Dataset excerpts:
>>>

-- ==== Sys2Proof/Laws/Complete.lean ====
section
/-! SUPPORT. What the shared ways to end an instruction do: completing, jumping, parking, trapping, and the checks before them. -/

namespace Sys2Proof.Machine

/-! ### Replacing the thread that issues -/

theorem onlyThread_setThr (s : State) (u : Nat) (th : Thread) : OnlyThread u s (s.setThr u th) where
  others _ h := State.thr_setThr_ne s th h
  rest := rfl
  bytes _ := rfl

theorem onlyThread_setMe (s : State) (th : Thread) : OnlyThread s.cur s (s.setMe th) := onlyThread_setThr s s.cur th

theorem setThr_setThr (s : State) (u : Nat) (a b : Thread) : ((s.setThr u a).setThr u b).thr u = b := by simp

theorem onlyThread_trans {u : Nat} {s t r : State} (h : OnlyThread u s t) (k : OnlyThread u t r) : OnlyThread u s r where
  others v hv := (k.others v hv).trans (h.others v hv)
  rest := by
    have h1 := h.rest
    have h2 := k.rest
    rw [← h1]
    calc ({ r with threads := s.threads } : State) = { ({ r with threads := t.threads } : State) with threads := s.threads } := rfl
      _ = { t with threads := s.threads } := by rw [h2]
      _ = _ := by simp only [h1]
  bytes l := (k.bytes l).trans (h.bytes l)

/-! ### Completing -/

theorem setSr_retire_thr (s : State) (d : BitVec 6) (v : Word) :
    ((s.setSr d v).retire).thr s.cur =
      { s.me.setS d.toNat v with pc := s.me.pc + 4, insn := s.me.insn + 1, wait := .ready } := by
  simp [State.retire, State.retireAt, State.setSr, State.setMe]

/-- A scalar result: s[d] is written, and the instruction is complete. -/
theorem wrote_setSr_retire (s : State) (d : BitVec 6) (v : Word) : Wrote (one d v) 0 s ((s.setSr d v).retire) := by
  refine ⟨onlyThread_trans (onlyThread_setMe s _) (onlyThread_setThr _ _ _), ?_⟩
  rw [setSr_retire_thr]
  refine ⟨fun n hn => ?_, rfl, by simp, rfl, rfl, rfl, ?_⟩
  · have : ({ s.me.setS d.toNat v with pc := s.me.pc + 4, insn := s.me.insn + 1, wait := .ready } : Thread).s n
        = (s.me.setS d.toNat v).s n := rfl
    rw [this, Thread.s_setS]
    by_cases h : n = d.toNat
    · subst h; simp [one, hn]
    · simp [one, h]
  · rw [Thread.setS_eq]

theorem writeScalar_spec (d : BitVec 6) (v : Word) (s : State) : ∃ t, writeScalar d v s = .next t ∧ Wrote (one d v) 0 s t :=
  ⟨_, rfl, wrote_setSr_retire s d v⟩

theorem writeFp_spec (d : BitVec 6) (r : W32 × BitVec 5) (s : State) :
    ∃ t, writeFp d r s = .next t ∧ Wrote (one d (r.1.setWidth 64)) r.2 s t := by
  refine ⟨_, rfl, onlyThread_trans (onlyThread_trans (onlyThread_setMe s _) (onlyThread_setThr _ _ _)) (onlyThread_setThr _ _ _), ?_⟩
  have h : (((s.setSr d (r.1.setWidth 64)).orFlags r.2).retire).thr s.cur =
      { s.me.setS d.toNat (r.1.setWidth 64) with
        fflags := s.me.fflags ||| r.2, pc := s.me.pc + 4, insn := s.me.insn + 1, wait := .ready } := by
    simp [State.retire, State.retireAt, State.orFlags, State.setSr, State.setMe, State.me]
  rw [h]
  refine ⟨fun n hn => ?_, rfl, rfl, rfl, rfl, rfl, ?_⟩
  · have : ({ s.me.setS d.toNat (r.1.setWidth 64) with
        fflags := s.me.fflags ||| r.2, pc := s.me.pc + 4, insn := s.me.insn + 1, wait := .ready } : Thread).s n
        = (s.me.setS d.toNat (r.1.setWidth 64)).s n := rfl
    rw [this, Thread.s_setS]
    by_cases hd : n = d.toNat
    · subst hd; simp [one, hn]
    · simp [one, hd]
  · rw [Thread.setS_eq]

theorem writeCompare_eq (d : BitVec 6) (r : Bool × BitVec 5) (s : State) :
    writeCompare d r s = .next (((s.setSr d (ofBool r.1)).orFlags r.2).retire) := rfl

/-- An instruction that writes nothing is complete. -/
theorem wrote_retire (s : State) : Wrote none_ 0 s s.retire := by
  refine ⟨onlyThread_setThr s _ _, ?_⟩
  have h : s.retire.thr s.cur = { s.me with pc := s.me.pc + 4, insn := s.me.insn + 1, wait := .ready } := by
    simp [State.retire, State.retireAt, State.me]
  rw [h]
  exact ⟨fun _ _ => rfl, rfl, by simp, rfl, rfl, rfl, rfl⟩

theorem jumped_jump (s : State) (pc : Word) : Jumped none_ pc s (s.jump pc) := by
  have h : (s.jump pc).thr s.cur = { s.me with pc := pc, insn := s.me.insn + 1, wait := .ready } := by simp [State.jump]
  refine ⟨onlyThread_setMe s _, ?_, ?_, ?_, ?_, ?_, ?_⟩ <;> rw [h]
  · exact fun _ _ => rfl
  · rfl

theorem jumped_setSr_jump (s : State) (d : BitVec 6) (v pc : Word) : Jumped (one d v) pc s ((s.setSr d v).jump pc) := by
  have h : ((s.setSr d v).jump pc).thr s.cur = { s.me.setS d.toNat v with pc := pc, insn := s.me.insn + 1, wait := .ready } := by
    simp [State.jump, State.setSr, State.setMe, State.me]
  refine ⟨onlyThread_trans (onlyThread_setMe s _) (onlyThread_setThr _ _ _), ?_, ?_, ?_, ?_, ?_, ?_⟩ <;> rw [h]
  · intro n hn
    have : ({ s.me.setS d.toNat v with pc := pc, insn := s.me.insn + 1, wait := .ready } : Thread).s n
        = (s.me.setS d.toNat v).s n := rfl
    rw [this, Thread.s_setS]
    by_cases hd : n = d.toNat
    · subst hd; simp [one, hn]
    · simp [one, hd]
  · rfl
  · rw [Thread.setS_eq]

/-! ### Parking -/

theorem parked_park (s : State) (w : Wait) : Parked w s (s.park w) := by
  refine ⟨onlyThread_setMe s _, ?_⟩
  have h : (s.park w).thr s.cur = { s.me with wait := w } := by simp [State.park]
  rw [h]
  exact ⟨rfl, rfl⟩

/-! ### Predicates -/

theorem writePred_spec (d : BitVec 6) (v : BitVec 32) (s : State) : ∃ t, writePred d v s = .next t ∧ WrotePred d v s t := by
  refine ⟨_, rfl, ?_⟩
  have h : ((s.setMe (s.me.setP d.toNat v)).retire).thr s.cur =
      { s.me.setP d.toNat v with pc := (s.me.setP d.toNat v).pc + 4, insn := (s.me.setP d.toNat v).insn + 1, wait := .ready } := by
    simp [State.retire, State.retireAt, State.setMe]
  have e := Thread.setP_eq s.me d.toNat v
  refine ⟨onlyThread_trans (onlyThread_setMe s _) (onlyThread_setThr _ _ _), ?_, ?_, ?_, ?_, ?_, ?_⟩ <;> rw [h]
  · intro n hn
    have : ({ s.me.setP d.toNat v with
        pc := (s.me.setP d.toNat v).pc + 4, insn := (s.me.setP d.toNat v).insn + 1, wait := .ready } : Thread).p n
        = (s.me.setP d.toNat v).p n := rfl
    rw [this, Thread.p_setP]
    by_cases hd : n = d.toNat
    · subst hd; simp [hn]
    · simp [hd]
  · rfl
  · rw [e]
  · rw [e]
  · rw [e]

/-! ### Trace records and traps -/

/-- Forming a trace record changes the debug registers of one core alone. -/
theorem formRecord_only (s : State) (g type slot d0 d1 : Nat) :
    (∀ h, { (s.formRecord g type slot d0 d1).core h with dbg := (s.core h).dbg } = s.core h)
    ∧ { s.formRecord g type slot d0 d1 with cores := s.cores } = s := by
  unfold State.formRecord
  dsimp only
  split
  · refine ⟨fun h => ?_, rfl⟩
    by_cases hg : h = g
    · subst hg; simp
    · simp [State.core_setCore_ne _ _ hg]
  · exact ⟨fun _ => rfl, rfl⟩

@[simp] theorem formRecord_thr (s : State) (g type slot d0 d1 u : Nat) : (s.formRecord g type slot d0 d1).thr u = s.thr u := by
  unfold State.formRecord; dsimp only; split <;> rfl

@[simp] theorem formRecord_threads (s : State) (g type slot d0 d1 : Nat) : (s.formRecord g type slot d0 d1).threads = s.threads := by
  unfold State.formRecord; dsimp only; split <;> rfl

@[simp] theorem formRecord_records (s : State) (g type slot d0 d1 : Nat) : (s.formRecord g type slot d0 d1).records = s.records := by
  unfold State.formRecord; dsimp only; split <;> rfl

@[simp] theorem formRecord_mem (s : State) (g type slot d0 d1 : Nat) : (s.formRecord g type slot d0 d1).mem = s.mem := by
  unfold State.formRecord; dsimp only; split <;> rfl

/-- Taking an exception outside every run: the thread is trapped with its record, and nothing else changes (R277). -/
theorem trapped_takeTrap (s : State) (u cause : Nat) (tval tnpc : Word) (ho : (s.thr u).run.ordered = false)
    (ha : (s.thr u).run.active = false) : Trapped u cause tval tnpc s (s.takeTrap u cause tval tnpc) := by
  have hf := formRecord_only s (threadCore u) traceTRAP (threadSlot u) cause (s.thr u).pc.toNat
  have hr := congrArg State.threads hf.2
  unfold State.takeTrap
  simp only [ho, ha, Bool.and_false, Bool.false_eq_true, if_false]
  refine ⟨?_, ?_, ?_, ?_, ?_, ?_⟩
  · simp; exact ⟨rfl, rfl⟩
  · intro v hv; simp [State.thr_setThr_ne _ _ hv]
  · simp [State.addRecord]
  · intro g; exact hf.1 g
  · have := hf.2
    simpa [State.setThr, State.addRecord] using this
  · intro l; simp

theorem trapped_trap (s : State) (cause : Nat) (tval : Word) (ho : s.me.run.ordered = false) (ha : s.me.run.active = false) :
    Trapped s.cur cause tval s.me.pc s (s.trap cause tval) := trapped_takeTrap s s.cur cause tval s.me.pc ho ha

/-! ### Checks -/

theorem onCore_core {i : Instr} {s : State} {k : Out} (h : isCcc s.cur = false) : onCore i s k = k := by simp [onCore, h]

theorem onCore_ccc {i : Instr} {s : State} {k : Out} (h : isCcc s.cur = true) : onCore i s k = .next (s.illegal i) := by simp [onCore, h]

theorem privileged_super {i : Instr} {s : State} {k : Out} (h : s.supervisor s.cur = true) : privileged i s k = k := by
  simp [privileged, h]

theorem privileged_user {i : Instr} {s : State} {k : Out} (h : s.supervisor s.cur = false) :
    privileged i s k = .next (s.trap causePRIV ((encode i).setWidth 64)) := by simp [privileged, h]

theorem readable_clean {s : State} {regs : List (Nat × BitVec 32)} (h : Clean s regs) (k : Out) : readable s regs k = k := by
  unfold readable
  split
  · rfl
  · have : regs.find? (fun r => decide (SMap.getD s.badRegs (threadCore s.cur * 4096 + s.phys s.cur r.1) 0 &&& r.2 ≠ 0)) = none := by
      rw [List.find?_eq_none]
      intro r hr
      simpa using h r hr
    rw [this]

theorem clean_of_nil {s : State} (regs : List (Nat × BitVec 32)) (h : s.badRegs = []) : Clean s regs := by
  intro r _; simp [h]

/-- A release with nothing outstanding takes effect at once (R144). -/
theorem afterRelease_go {s : State} {rel log : Bool} {k : State → State} (ha : s.me.run.active = false)
    (h : s.releaseStatus s.cur log = .go) : s.afterRelease rel log k = k s := by
  unfold State.afterRelease
  cases rel <;> simp [ha, h]

/-- Nothing that a release of the thread that issues waits for is outstanding, and no error waits to be raised (R144). -/
theorem releaseStatus_go {s : State} {u : Nat} {log : Bool} (hp : (s.thr u).posted = 0) (he : (s.thr u).postedErr = none)
    (hl : (s.core (threadCore u)).hasLogOf u = false) : s.releaseStatus u log = .go := by
  simp [State.releaseStatus, hp, he, hl]

end Sys2Proof.Machine
end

<<<

Among the records above, only the lines between the line holding "refine ⟨onlyThread_setMe s _, ?_, ?_, ?_, ?_, ?_, ?_⟩" and the line holding "### Parking -/", inclusive, are to be output, exactly as written.

- **Response**:
  refine ⟨onlyThread_setMe s _, ?_, ?_, ?_, ?_, ?_, ?_⟩ <;> rw [h]
  · exact fun _ _ => rfl
  · rfl

theorem jumped_setSr_jump (s : State) (d : BitVec 6) (v pc : Word) : Jumped (one d v) pc s ((s.setSr d v).jump pc) := by
  have h : ((s.setSr d v).jump pc).thr s.cur = { s.me.setS d.toNat v with pc := pc, insn := s.me.insn + 1, wait := .ready } := by
    simp [State.jump, State.setSr, State.setMe, State.me]
  refine ⟨onlyThread_trans (onlyThread_setMe s _) (onlyThread_setThr _ _ _), ?_, ?_, ?_, ?_, ?_, ?_⟩ <;> rw [h]
  · intro n hn
    have : ({ s.me.setS d.toNat v with pc := pc, insn := s.me.insn + 1, wait := .ready } : Thread).s n
        = (s.me.setS d.toNat v).s n := rfl
    rw [this, Thread.s_setS]
    by_cases hd : n = d.toNat
    · subst hd; simp [one, hn]
    · simp [one, hd]
  · rfl
  · rw [Thread.setS_eq]

/-! ### Parking -/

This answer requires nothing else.